Thursday, October 2, 2014 | 5:30 PM EDT - 5:30 PM EDT

Jones Day |, New York, NY


In this thought-provoking book, noted China experts from Harvard Business School and the Wharton School assert that while China has experienced remarkable economic growth in recent decades, it now faces major challenges–tests that could shift the country’s political and economic trajectory. A lack of accountability, transparency, and ease of operating in China, combined with growing evidence of high-level corruption, has made domestic and foreign businesspeople increasingly wary of the “China model.” These issues have deep roots in Chinese history and the country’s political system. William C. Kirby and F. Warren McFarlan of Harvard Business School and Regina M. Abrami of the Wharton School contend that the country’s dynamic private sector could be a source of sustainable growth, but it is constrained by political favoritism toward state-owned corporations.

Can China Lead draws on more than thirty case studies on Chinese and foreign companies doing business in the region, including Sealed Air, China Merchants Bank, China Mobile, Wanxiang Group, Microsoft, UFIDA, and others. The book asserts that China is at an inflection point that cannot be ignored. An understanding of the forces that continue to shape its business landscape is crucial to establishing and maintaining a successful enterprise in China.

Professor William Kirby discussed his book at a National Committee program as part of the ongoing Jones Day China Lecture Series on Thursday, October 2, 2014 at Jones Day.

Bio:

William C. Kirby is T. M. Chang Professor of China Studies at Harvard University and Spangler Family Professor of Business Administration at the Harvard Business School. He is a Harvard University Distinguished Service Professor. He serves as chairman of the Harvard China Fund.

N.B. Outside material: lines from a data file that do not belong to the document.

-- ==== Sys2Proof/Certificates/Slice0/Obligations.lean ====
section
/-! DEFINITION. The statements for the provers. `Responds`, `Issues` and `Silent` (Safety.lean) each give the whole next
state but the model's own draw counter, so each is also a frame: what a statement does not name is unchanged or absent. -/

open Sys2Proof Sys2Proof.Machine

/-! ## Reset, the invariant, and the step -/

/-- R35, R170 (the spec's own decision D15): after reset `seq` is idle, no operand is held, and no message is on RSP or
TREQ. -/
def Obligations.ResetIsIdleWithNoMessage : Prop :=
  State.reset.seq = .idle ∧ State.reset.rsp = none ∧ State.reset.treq = none

/-- The invariant holds right after reset. -/
def Obligations.ResetMeetsTheInvariant : Prop := State.reset.Inv

/-- From every state that meets the invariant, every step gives a state that meets it (R27, R29, R96, R132, R142, R153,
R154). The state shape and the field a ConfigError names are the spec's decisions D5 and D8. -/
def Obligations.StepKeepsTheInvariant : Prop := ∀ s t : State, s.Inv → step s = .next t → t.Inv

/-- A request that arrives is decoded and run by `exec`, at the state with that request taken (R60, R61). -/
def Obligations.StepRunsThePresentedRequest : Prop :=
  ∀ (s : State) (m : ReqPorts) (rest : List Stimulus),
    s.inputs = .request m :: rest → step s = exec (decode m) { s with inputs := rest }

/-- The presented REQ message of an operation decodes to that operation, every operand at every value its ports admit (R60
to R64; op codes and ports are the spec's decisions D1 to D3, the zeros on unread ports log entry 10). -/
def Obligations.DecodeInvertsEncode : Prop := ∀ i : Instr, decode (encode i) = i

/-- `op` alone determines the operation (R60, R72) and an operation reads the ports of its own format only (R62 to R64):
presenting the decoded operation again gives the same op code and the same ports of that format, and two messages that
agree there decode alike. The formats are the spec's decisions D1 and D2. -/
def Obligations.DecodeReadsOpAndItsOwnFormat : Prop :=
  (∀ m : ReqPorts, (encode (decode m)).op = m.op ∧
    (m.op ≠ 5#3 → m.op ≠ 7#3 → (encode (decode m)).cfg = m.cfg) ∧
    (m.op = 5#3 → (encode (decode m)).rawMsb = m.rawMsb ∧ (encode (decode m)).rawLsb = m.rawLsb) ∧
    (m.op = 7#3 → (encode (decode m)).rdAddress = m.rdAddress ∧ (encode (decode m)).rdTimeout = m.rdTimeout)) ∧
  (∀ m m' : ReqPorts, m.op = m'.op →
    (m.op ≠ 5#3 → m.op ≠ 7#3 → m.cfg = m'.cfg) →
    (m.op = 5#3 → m.rawMsb = m'.rawMsb ∧ m.rawLsb = m'.rawLsb) →
    (m.op = 7#3 → m.rdAddress = m'.rdAddress ∧ m.rdTimeout = m'.rdTimeout) → decode m = decode m')

/-- The eight op codes of R61 (the spec's own numbering, D2), as the opcode table's words. That a table word carries every
operand port at zero is the MODEL's design choice (log entry 10), no rule of the spec. -/
def Obligations.OpCodeWordsDecode : Prop :=
  decodeTableWord 8 0b000 = some (.validate zeroConfig) ∧
  decodeTableWord 8 0b001 = some (.encCfg zeroConfig) ∧
  decodeTableWord 8 0b010 = some (.encHyst zeroConfig) ∧
  decodeTableWord 8 0b011 = some (.encOs zeroConfig) ∧
  decodeTableWord 8 0b100 = some (.encIdle zeroConfig) ∧
  decodeTableWord 8 0b101 = some (.decTemp 0 0) ∧
  decodeTableWord 8 0b110 = some (.configure zeroConfig) ∧
  decodeTableWord 8 0b111 = some (.readTemp 0 0)

/-- A step answers a next state exactly when an event is left to arrive (the block never halts on an error, R159), and no
operation is refused (R150, R162). -/
def Obligations.StepStopsOnlyForWantOfAnEvent : Prop :=
  ∀ s : State, (∀ r, step s ≠ .refused r) ∧ ((∃ t, step s = .next t) ↔ s.inputs ≠ [])

/-- R49, R180: an operation whose transport never answers has no step, and is never shown as completed. The list of events
that ends is the model's way to say that nothing arrives any more (log entry 3). -/
def Obligations.UnansweredOperationIsStuck : Prop :=
  ∀ s : State, s.inputs = [] → s.seq ≠ .idle → step s = .fault .noAnswer

/-- R28, R49: a busy block accepts no request, pure ones included. The operation in flight goes on as it was and neither
channel carries anything. That the request is not kept for later is the spec's decision D6 and log entry 5. -/
def Obligations.BusyBlockAcceptsNoRequest : Prop :=
  ∀ (i : Instr) (s : State), s.seq ≠ .idle → Silent (exec i s) s.inputs s.seq

/-- R170 (the spec's own decision D15): reset ends whatever is in flight, with no response and no transport request; an
answer that arrives afterwards finds the block idle and is discarded. -/
def Obligations.ResetAbandonsTheOperation : Prop :=
  (∀ (s : State) (rest : List Stimulus), s.inputs = .reset :: rest → Silent (step s) rest .idle) ∧
  (∀ (s : State) (r : TRsp) (rest : List Stimulus), s.seq = .idle → s.inputs = .answer r :: rest →
    Silent (step s) rest .idle)

/-! ## The validator -/

/-- R90: VALIDATE answers Ok, with no result and no transport request, for every record whose five checked fields are
legal. The raw values that `legal` takes for the two-valued fields are the spec's decision D4. -/
def Obligations.ValidateAnswersOkOnLegalRecords : Prop :=
  ∀ (c : DeviceConfig) (s : State), s.seq = .idle → c.legal = true →
    Responds (exec (.validate c) s) s.inputs (.ok .unit)

/-- R73, R90, R96, R110, R131: for a record with an illegal checked field, each of the six format-C operations ends with the
same ConfigError, which reports all five checks and names the first that failed; no image and no transport request. Raw
values, naming order and gate are the spec's decisions D4, D8, D10. -/
def Obligations.FormatCOperationsRejectIllegalRecords : Prop :=
  ∀ (c : DeviceConfig) (s : State), s.seq = .idle → c.legal = false →
    ∃ f viol, NamesFirst f viol ∧
      viol.getLsbD 0 = !c.addressLegal Config.addrSet ∧ viol.getLsbD 1 = !c.operatingModeLegal ∧
      viol.getLsbD 2 = !c.alertModeLegal ∧ viol.getLsbD 3 = !c.alertPolarityLegal ∧ viol.getLsbD 4 = !c.faultQueueLegal ∧
      ∀ i ∈ [Instr.validate c, .encCfg c, .encHyst c, .encOs c, .encIdle c, .configure c],
        Responds (exec i s) s.inputs (.configError f viol)

/-- R91: a record whose other checked fields are legal passes exactly when its address is one of the 30 address codes, else
it is rejected with an error that names the address; the 6-pin codes are the first three 8-pin codes; at most 27 bytes
pass and at least 229 fail. Nothing is assumed of the codes (log entry 1); the other fields' raw values are D4. -/
def Obligations.AddressCheckIsMembershipOfTheCodes : Prop :=
  (∀ (c : DeviceConfig) (s : State), s.seq = .idle →
    c.operatingModeLegal = true → c.alertModeLegal = true → c.alertPolarityLegal = true → c.faultQueueLegal = true →
    (((∃ i : Fin 27, Config.addrTable8[i] = c.address) ∨ (∃ i : Fin 3, Config.addrTable6[i] = c.address)) →
      Responds (exec (.validate c) s) s.inputs (.ok .unit)) ∧
    (¬ ((∃ i : Fin 27, Config.addrTable8[i] = c.address) ∨ (∃ i : Fin 3, Config.addrTable6[i] = c.address)) →
      ∃ viol, Responds (exec (.validate c) s) s.inputs (.configError .address viol))) ∧
  (∀ i : Fin 3, Config.addrTable6[i] = Config.addrTable8[i.val]) ∧
  Config.addrSet.toFinset.card ≤ 27 ∧ 229 ≤ (Finset.univ.filter fun a : Byte => a ∉ Config.addrSet).card

/-- R92 to R95: in a record whose other checked fields are legal, the named field passes exactly at its members, else
VALIDATE names that field and reports that check alone. The members 0x00 and 0x01 are the spec's decision D4, the `viol`
vector beside the named field its decision D8. -/
def Obligations.EnumeratedChecksPassExactlyAtTheirMembers : Prop :=
  ∀ (c : DeviceConfig) (s : State) (b : Byte), s.seq = .idle → c.legal = true →
    (if b = 0x00#8 ∨ b = 0x01#8 then Responds (exec (.validate { c with operatingMode := b }) s) s.inputs (.ok .unit)
      else Responds (exec (.validate { c with operatingMode := b }) s) s.inputs (.configError .operatingMode 0b00010#5)) ∧
    (if b = 0x00#8 ∨ b = 0x01#8 then Responds (exec (.validate { c with alertMode := b }) s) s.inputs (.ok .unit)
      else Responds (exec (.validate { c with alertMode := b }) s) s.inputs (.configError .alertMode 0b00100#5)) ∧
    (if b = 0x00#8 ∨ b = 0x01#8 then Responds (exec (.validate { c with alertPolarity := b }) s) s.inputs (.ok .unit)
      else Responds (exec (.validate { c with alertPolarity := b }) s) s.inputs (.configError .alertPolarity 0b01000#5)) ∧
    (if b = 0x01#8 ∨ b = 0x02#8 ∨ b = 0x04#8 ∨ b = 0x06#8 then
      Responds (exec (.validate { c with faultQueueLength := b }) s) s.inputs (.ok .unit)
      else Responds (exec (.validate { c with faultQueueLength := b }) s) s.inputs (.configError .faultQueueLength 0b10000#5))

/-- R62, R97, R100, R103, R106, R107: a field that a pure format-C operation does not read has no effect on its answer, the
whole next state included; the hysteresis may lie above the threshold. -/
def Obligations.UnreadFieldsHaveNoEffect : Prop :=
  ∀ (c : DeviceConfig) (h o : Count9) (t : Byte) (s : State),
    exec (.validate { c with hysteresis := h, overtemperatureThreshold := o, idleTimeout := t }) s = exec (.validate c) s ∧
    exec (.encCfg { c with hysteresis := h, overtemperatureThreshold := o, idleTimeout := t }) s = exec (.encCfg c) s ∧
    exec (.encHyst { c with overtemperatureThreshold := o, idleTimeout := t }) s = exec (.encHyst c) s ∧
    exec (.encOs { c with hysteresis := h, idleTimeout := t }) s = exec (.encOs c) s ∧
    exec (.encIdle { c with hysteresis := h, overtemperatureThreshold := o }) s = exec (.encIdle c) s

/-! ## The encoders -/

/-- R101, for every table `FQ_CODE` (R7: a parameter): for a record that passes validation ENC_CFG answers the packed byte
under a true bitwise AND with 0x1F, and its number is the sum of R101 modulo 32. The operation of `exec` is ENC_CFG at the
table `fqCode`, whose codes this statement does not use. -/
def Obligations.EncCfgPacksAndMasks : Prop :=
  ∀ (c : DeviceConfig) (v : ValidConfig) (s : State), s.seq = .idle → validate c = .ok v →
    ∃ q, readFaultQueueLength c.faultQueueLength = some q ∧
      let sd := BitVec.extractLsb' 0 1 c.operatingMode
      let mode := BitVec.extractLsb' 0 1 c.alertMode
      let pol := BitVec.extractLsb' 0 1 c.alertPolarity
      let image : FqTable → Byte := fun fq => (0b000#3 ++ fq q ++ pol ++ mode ++ sd) &&& 0x1F#8
      Responds (exec (.encCfg c) s) s.inputs (.ok (.data8 (image fqCode))) ∧
      ∀ fq : FqTable, Responds (execEncCfgIn fq c s) s.inputs (.ok (.data8 (image fq))) ∧
        (image fq).toNat = ((fq q).toNat * 8 + pol.toNat * 4 + mode.toNat * 2 + sd.toNat) % 32

/-- R66, R67, R102: for every legal record ENC_CFG answers a byte whose bits 7:5 are zero, whose bits 0, 1, 2 are the three
two-valued fields and whose bits 4:3 are 0, 1, 2, 3 for the lengths 1, 2, 4, 6. Raw values and fault-queue codes are the
spec's decisions D4 and D7. -/
def Obligations.EncCfgAnswersTheConfigurationByte : Prop :=
  ∀ (c : DeviceConfig) (s : State), s.seq = .idle → c.legal = true →
    ∃ b : Byte, Responds (exec (.encCfg c) s) s.inputs (.ok (.data8 b)) ∧
      BitVec.extractLsb' 5 3 b = 0#3 ∧
      (b.getLsbD 0 = true ↔ c.operatingMode = 0x01#8) ∧
      (b.getLsbD 1 = true ↔ c.alertMode = 0x01#8) ∧
      (b.getLsbD 2 = true ↔ c.alertPolarity = 0x01#8) ∧
      (BitVec.extractLsb' 3 2 b = 0b00#2 ↔ c.faultQueueLength = 0x01#8) ∧
      (BitVec.extractLsb' 3 2 b = 0b01#2 ↔ c.faultQueueLength = 0x02#8) ∧
      (BitVec.extractLsb' 3 2 b = 0b10#2 ↔ c.faultQueueLength = 0x04#8) ∧
      (BitVec.extractLsb' 3 2 b = 0b11#2 ↔ c.faultQueueLength = 0x06#8)

/-- R102 (c), for every table `FQ_CODE` that R7 allows, that is every injective one: the configuration image takes exactly
the bytes 0x00 to 0x1F, each from one combination of the four fields. The default table (the spec's decision D7) is one of
them. -/
def Obligations.ConfigurationImageIsABijection : Prop :=
  Function.Injective fqCode ∧
  ∀ fq : FqTable, Function.Injective fq →
    (∀ b : Byte, b.toNat < 32 ↔ ∃ v, configImageIn fq v = b) ∧
    (∀ v w : ValidConfig, configImageIn fq v = configImageIn fq w →
      v.faultQueueLength = w.faultQueueLength ∧ v.alertPolarity = w.alertPolarity ∧ v.alertMode = w.alertMode ∧
        v.operatingMode = w.operatingMode)

/-- R68: for a record that passes validation ENC_HYST and ENC_OS answer the image of their field, and CONFIGURE sends the two
bytes of each image to addresses 0x02 and 0x03; bits 15:7 of an image are the field, its bits 6:0 zero; its MSB byte is
`D[8:1]`, its LSB byte `D[0]` over seven zeros, so 0x00 or 0x80. -/
def Obligations.LimitImageIsTheFieldInBits15To7 : Prop :=
  (∀ (c : DeviceConfig) (v : ValidConfig) (s : State), s.seq = .idle → validate c = .ok v →
    Responds (exec (.encHyst c) s) s.inputs (.ok (.data16 (limitImage c.hysteresis))) ∧
    Responds (exec (.encOs c) s) s.inputs (.ok (.data16 (limitImage c.overtemperatureThreshold))) ∧
    configWrite v 1 = .write c.address 0x02#8 (msbOf (limitImage c.hysteresis)) ∧
    configWrite v 2 = .write c.address 0x02#8 (lsbOf (limitImage c.hysteresis)) ∧
    configWrite v 3 = .write c.address 0x03#8 (msbOf (limitImage c.overtemperatureThreshold)) ∧
    configWrite v 4 = .write c.address 0x03#8 (lsbOf (limitImage c.overtemperatureThreshold))) ∧
  (∀ d : Count9, limitImage d = (d ++ 0#7 : Half) ∧ (∀ i < 9, (limitImage d).getLsbD (7 + i) = d.getLsbD i) ∧
    (∀ i < 7, (limitImage d).getLsbD i = false) ∧
    msbOf (limitImage d) = BitVec.extractLsb' 1 8 d ∧ lsbOf (limitImage d) = (BitVec.extractLsb' 0 1 d ++ 0#7 : Byte) ∧
    (lsbOf (limitImage d) = 0x00#8 ∨ lsbOf (limitImage d) = 0x80#8))

/-- R104, R105: a limit image is 128 times its signed count, the encoding is injective and its image is the 512 values with
bits 6:0 zero; the LSB byte is 0x00 for even counts and 0x80 for odd ones. -/
def Obligations.LimitImageIs128TimesTheCount : Prop :=
  (∀ d : Count9, (limitImage d).toInt = 128 * d.toInt ∧ BitVec.extractLsb' 7 9 (limitImage d) = d ∧
    lsbOf (limitImage d) = (if 2 ∣ d.toInt then 0x00#8 else 0x80#8)) ∧
  (∀ h : Half, BitVec.extractLsb' 0 7 h = 0#7 ↔ ∃ d, limitImage d = h)

/-- R107, R108: for a record that passes validation ENC_IDLE answers the idle field under a true bitwise AND with 0x1F, which
is its low five bits, its number modulo 32. -/
def Obligations.EncIdleMasksToFiveBits : Prop :=
  ∀ (c : DeviceConfig) (v : ValidConfig) (s : State), s.seq = .idle → validate c = .ok v →
    Responds (exec (.encIdle c) s) s.inputs (.ok (.data8 (c.idleTimeout &&& 0x1F#8))) ∧
    c.idleTimeout &&& 0x1F#8 = (0b000#3 ++ BitVec.extractLsb' 0 5 c.idleTimeout : Byte) ∧
    (c.idleTimeout &&& 0x1F#8).toNat = c.idleTimeout.toNat % 32

/-- R109: eight inputs map to each of the 32 idle images, the image is the identity up to 0x1F, and taking it twice is the
same as once. -/
def Obligations.IdleImageIsEightToOne : Prop :=
  (∀ b : Byte, b.toNat < 32 → (Finset.univ.filter fun t : Byte => idleImage t = b).card = 8) ∧
  (∀ t : Byte, t.toNat < 32 → idleImage t = t) ∧ (∀ t : Byte, idleImage (idleImage t) = idleImage t)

A historian of modern China, Professor Kirby’s work examines China’s business, economic, and political development in an international context. He has written on the evolution of modern Chinese business (state-owned and private); Chinese corporate law and company structure; the history of freedom in China; the international socialist economy of the 1950s; relations across the Taiwan Strait; and China’s relations with Europe and America. His current projects include case studies of contemporary Chinese businesses and a comparative study of higher education in China, Europe, and the United States.